Source records
════
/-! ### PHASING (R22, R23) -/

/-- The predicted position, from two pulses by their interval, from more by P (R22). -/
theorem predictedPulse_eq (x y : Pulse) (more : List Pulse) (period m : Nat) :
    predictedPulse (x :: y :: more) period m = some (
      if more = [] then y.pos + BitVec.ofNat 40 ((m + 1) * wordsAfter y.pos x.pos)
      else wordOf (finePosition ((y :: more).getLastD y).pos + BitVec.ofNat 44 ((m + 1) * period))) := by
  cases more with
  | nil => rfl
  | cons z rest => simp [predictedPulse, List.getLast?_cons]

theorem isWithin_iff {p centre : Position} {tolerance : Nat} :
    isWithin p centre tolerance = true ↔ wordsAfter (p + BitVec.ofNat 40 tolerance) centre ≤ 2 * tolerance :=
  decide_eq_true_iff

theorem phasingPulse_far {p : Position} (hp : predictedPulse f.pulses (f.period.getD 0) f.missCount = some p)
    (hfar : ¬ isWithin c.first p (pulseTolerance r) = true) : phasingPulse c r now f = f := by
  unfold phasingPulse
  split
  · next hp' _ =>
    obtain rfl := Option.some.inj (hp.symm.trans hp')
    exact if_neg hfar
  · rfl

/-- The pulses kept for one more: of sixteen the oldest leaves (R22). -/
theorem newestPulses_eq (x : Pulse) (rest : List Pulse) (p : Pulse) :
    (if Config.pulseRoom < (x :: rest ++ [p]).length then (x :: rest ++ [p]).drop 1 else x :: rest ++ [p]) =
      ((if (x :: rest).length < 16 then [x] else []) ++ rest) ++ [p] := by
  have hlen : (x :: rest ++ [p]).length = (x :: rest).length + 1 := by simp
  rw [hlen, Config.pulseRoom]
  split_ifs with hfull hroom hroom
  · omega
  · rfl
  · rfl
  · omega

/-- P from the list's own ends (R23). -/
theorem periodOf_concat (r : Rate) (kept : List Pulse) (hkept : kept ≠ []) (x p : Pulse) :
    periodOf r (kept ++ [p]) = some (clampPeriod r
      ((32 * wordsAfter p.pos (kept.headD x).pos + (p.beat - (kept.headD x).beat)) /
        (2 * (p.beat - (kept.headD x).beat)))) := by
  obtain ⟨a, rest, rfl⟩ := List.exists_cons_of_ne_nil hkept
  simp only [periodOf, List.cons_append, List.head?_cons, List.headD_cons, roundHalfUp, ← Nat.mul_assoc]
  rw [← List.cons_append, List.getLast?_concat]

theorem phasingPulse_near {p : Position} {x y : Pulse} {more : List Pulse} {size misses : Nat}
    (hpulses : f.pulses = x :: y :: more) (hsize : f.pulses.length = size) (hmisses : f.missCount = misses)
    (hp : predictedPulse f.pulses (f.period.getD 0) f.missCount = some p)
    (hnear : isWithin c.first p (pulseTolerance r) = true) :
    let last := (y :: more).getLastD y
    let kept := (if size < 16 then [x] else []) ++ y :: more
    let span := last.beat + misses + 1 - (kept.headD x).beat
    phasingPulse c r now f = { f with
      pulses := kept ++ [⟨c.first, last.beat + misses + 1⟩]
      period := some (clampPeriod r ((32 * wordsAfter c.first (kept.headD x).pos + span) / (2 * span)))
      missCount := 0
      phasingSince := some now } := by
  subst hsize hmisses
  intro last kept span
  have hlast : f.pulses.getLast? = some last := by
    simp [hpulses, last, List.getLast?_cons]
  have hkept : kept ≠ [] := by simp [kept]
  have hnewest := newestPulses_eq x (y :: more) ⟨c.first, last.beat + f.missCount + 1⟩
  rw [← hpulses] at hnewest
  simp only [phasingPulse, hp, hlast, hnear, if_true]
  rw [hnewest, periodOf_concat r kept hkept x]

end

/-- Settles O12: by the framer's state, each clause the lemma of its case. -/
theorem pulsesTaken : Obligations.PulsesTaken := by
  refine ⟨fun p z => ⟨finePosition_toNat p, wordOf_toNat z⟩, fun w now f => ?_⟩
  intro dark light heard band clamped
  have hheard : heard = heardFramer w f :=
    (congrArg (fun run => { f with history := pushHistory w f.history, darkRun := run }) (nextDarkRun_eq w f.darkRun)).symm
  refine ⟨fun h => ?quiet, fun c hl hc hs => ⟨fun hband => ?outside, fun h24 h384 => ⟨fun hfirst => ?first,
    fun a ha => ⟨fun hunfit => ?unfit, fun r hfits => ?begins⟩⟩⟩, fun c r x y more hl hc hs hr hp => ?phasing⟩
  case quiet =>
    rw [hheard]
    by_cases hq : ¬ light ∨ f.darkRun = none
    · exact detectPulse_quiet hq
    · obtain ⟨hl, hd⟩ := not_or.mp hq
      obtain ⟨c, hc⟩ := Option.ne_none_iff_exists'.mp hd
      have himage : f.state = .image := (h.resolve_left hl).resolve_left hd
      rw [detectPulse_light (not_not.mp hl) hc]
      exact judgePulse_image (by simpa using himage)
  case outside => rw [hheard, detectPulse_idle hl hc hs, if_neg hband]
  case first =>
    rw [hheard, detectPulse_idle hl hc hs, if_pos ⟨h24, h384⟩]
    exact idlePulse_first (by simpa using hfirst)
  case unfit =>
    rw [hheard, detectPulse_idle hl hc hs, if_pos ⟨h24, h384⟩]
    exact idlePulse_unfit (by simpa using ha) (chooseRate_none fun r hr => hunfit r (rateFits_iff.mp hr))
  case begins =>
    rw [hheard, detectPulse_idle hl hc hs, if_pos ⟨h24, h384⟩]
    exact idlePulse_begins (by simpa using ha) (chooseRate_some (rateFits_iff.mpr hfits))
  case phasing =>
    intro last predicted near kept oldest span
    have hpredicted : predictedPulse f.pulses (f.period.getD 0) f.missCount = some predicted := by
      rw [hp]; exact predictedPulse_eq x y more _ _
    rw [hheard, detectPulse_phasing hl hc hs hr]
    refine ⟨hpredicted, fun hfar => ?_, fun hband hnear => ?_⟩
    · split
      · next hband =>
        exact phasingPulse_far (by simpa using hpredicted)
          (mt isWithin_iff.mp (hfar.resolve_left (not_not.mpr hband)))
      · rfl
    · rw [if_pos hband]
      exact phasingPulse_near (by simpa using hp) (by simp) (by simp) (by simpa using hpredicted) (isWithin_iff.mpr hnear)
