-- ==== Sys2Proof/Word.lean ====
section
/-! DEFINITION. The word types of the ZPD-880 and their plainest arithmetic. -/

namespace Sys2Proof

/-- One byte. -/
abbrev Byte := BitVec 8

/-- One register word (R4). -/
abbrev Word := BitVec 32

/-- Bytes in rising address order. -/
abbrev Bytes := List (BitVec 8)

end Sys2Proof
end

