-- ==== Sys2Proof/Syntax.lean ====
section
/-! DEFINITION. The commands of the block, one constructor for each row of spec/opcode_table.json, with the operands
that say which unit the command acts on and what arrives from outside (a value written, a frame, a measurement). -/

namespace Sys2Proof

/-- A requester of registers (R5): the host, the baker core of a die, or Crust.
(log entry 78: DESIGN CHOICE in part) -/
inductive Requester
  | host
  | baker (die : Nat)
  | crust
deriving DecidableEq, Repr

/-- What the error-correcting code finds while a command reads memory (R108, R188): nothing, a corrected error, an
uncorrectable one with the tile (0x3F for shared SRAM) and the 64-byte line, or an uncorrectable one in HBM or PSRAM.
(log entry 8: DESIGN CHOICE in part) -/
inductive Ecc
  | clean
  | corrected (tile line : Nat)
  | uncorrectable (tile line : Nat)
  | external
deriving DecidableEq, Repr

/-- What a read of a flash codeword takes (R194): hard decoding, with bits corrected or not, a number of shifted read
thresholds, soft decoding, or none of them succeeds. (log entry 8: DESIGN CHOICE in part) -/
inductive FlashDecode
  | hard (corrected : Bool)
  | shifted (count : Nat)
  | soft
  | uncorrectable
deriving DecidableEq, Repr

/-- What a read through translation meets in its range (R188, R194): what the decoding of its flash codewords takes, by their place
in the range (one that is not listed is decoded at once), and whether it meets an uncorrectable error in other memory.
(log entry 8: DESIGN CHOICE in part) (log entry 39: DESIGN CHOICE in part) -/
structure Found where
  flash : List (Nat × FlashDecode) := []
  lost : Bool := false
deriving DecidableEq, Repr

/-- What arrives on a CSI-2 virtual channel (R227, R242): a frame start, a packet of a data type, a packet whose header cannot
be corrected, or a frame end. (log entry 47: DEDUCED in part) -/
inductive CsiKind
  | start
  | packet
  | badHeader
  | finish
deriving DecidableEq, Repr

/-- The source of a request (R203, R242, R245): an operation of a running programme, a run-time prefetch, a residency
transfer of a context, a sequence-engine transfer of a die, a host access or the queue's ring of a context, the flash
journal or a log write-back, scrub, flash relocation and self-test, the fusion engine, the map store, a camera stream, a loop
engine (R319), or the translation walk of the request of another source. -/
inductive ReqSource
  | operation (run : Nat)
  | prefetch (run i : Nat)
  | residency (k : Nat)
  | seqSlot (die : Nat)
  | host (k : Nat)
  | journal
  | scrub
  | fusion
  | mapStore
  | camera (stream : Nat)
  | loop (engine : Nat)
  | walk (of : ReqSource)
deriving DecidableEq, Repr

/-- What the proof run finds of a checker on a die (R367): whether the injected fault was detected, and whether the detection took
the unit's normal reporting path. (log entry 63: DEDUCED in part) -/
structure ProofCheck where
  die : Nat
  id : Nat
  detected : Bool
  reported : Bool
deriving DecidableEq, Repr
════
What to work on — For this task, write out exactly the lines of the entries above, starting at the line with "have hpredicted : predictedPulse" and ending at the line with "with the operands", both included, and no others.

Answer space —
    have hpredicted : predictedPulse f.pulses (f.period.getD 0) f.missCount = some predicted := by
      rw [hp]; exact predictedPulse_eq x y more _ _
    rw [hheard, detectPulse_phasing hl hc hs hr]
    refine ⟨hpredicted, fun hfar => ?_, fun hband hnear => ?_⟩
    · split
      · next hband =>
        exact phasingPulse_far (by simpa using hpredicted)
          (mt isWithin_iff.mp (hfar.resolve_left (not_not.mpr hband)))
      · rfl
    · rw [if_pos hband]
      exact phasingPulse_near (by simpa using hp) (by simp) (by simp) (by simpa using hpredicted) (isWithin_iff.mpr hnear)
-- ==== Sys2Proof/Word.lean ====
section
/-! DEFINITION. The word types of the ZPD-880 and their plainest arithmetic. -/

namespace Sys2Proof

/-- One byte. -/
abbrev Byte := BitVec 8

/-- One register word (R4). -/
abbrev Word := BitVec 32

/-- Bytes in rising address order. -/
abbrev Bytes := List (BitVec 8)

end Sys2Proof
end

-- ==== Sys2Proof/Syntax.lean ====
section
/-! DEFINITION. The commands of the block, one constructor for each row of spec/opcode_table.json, with the operands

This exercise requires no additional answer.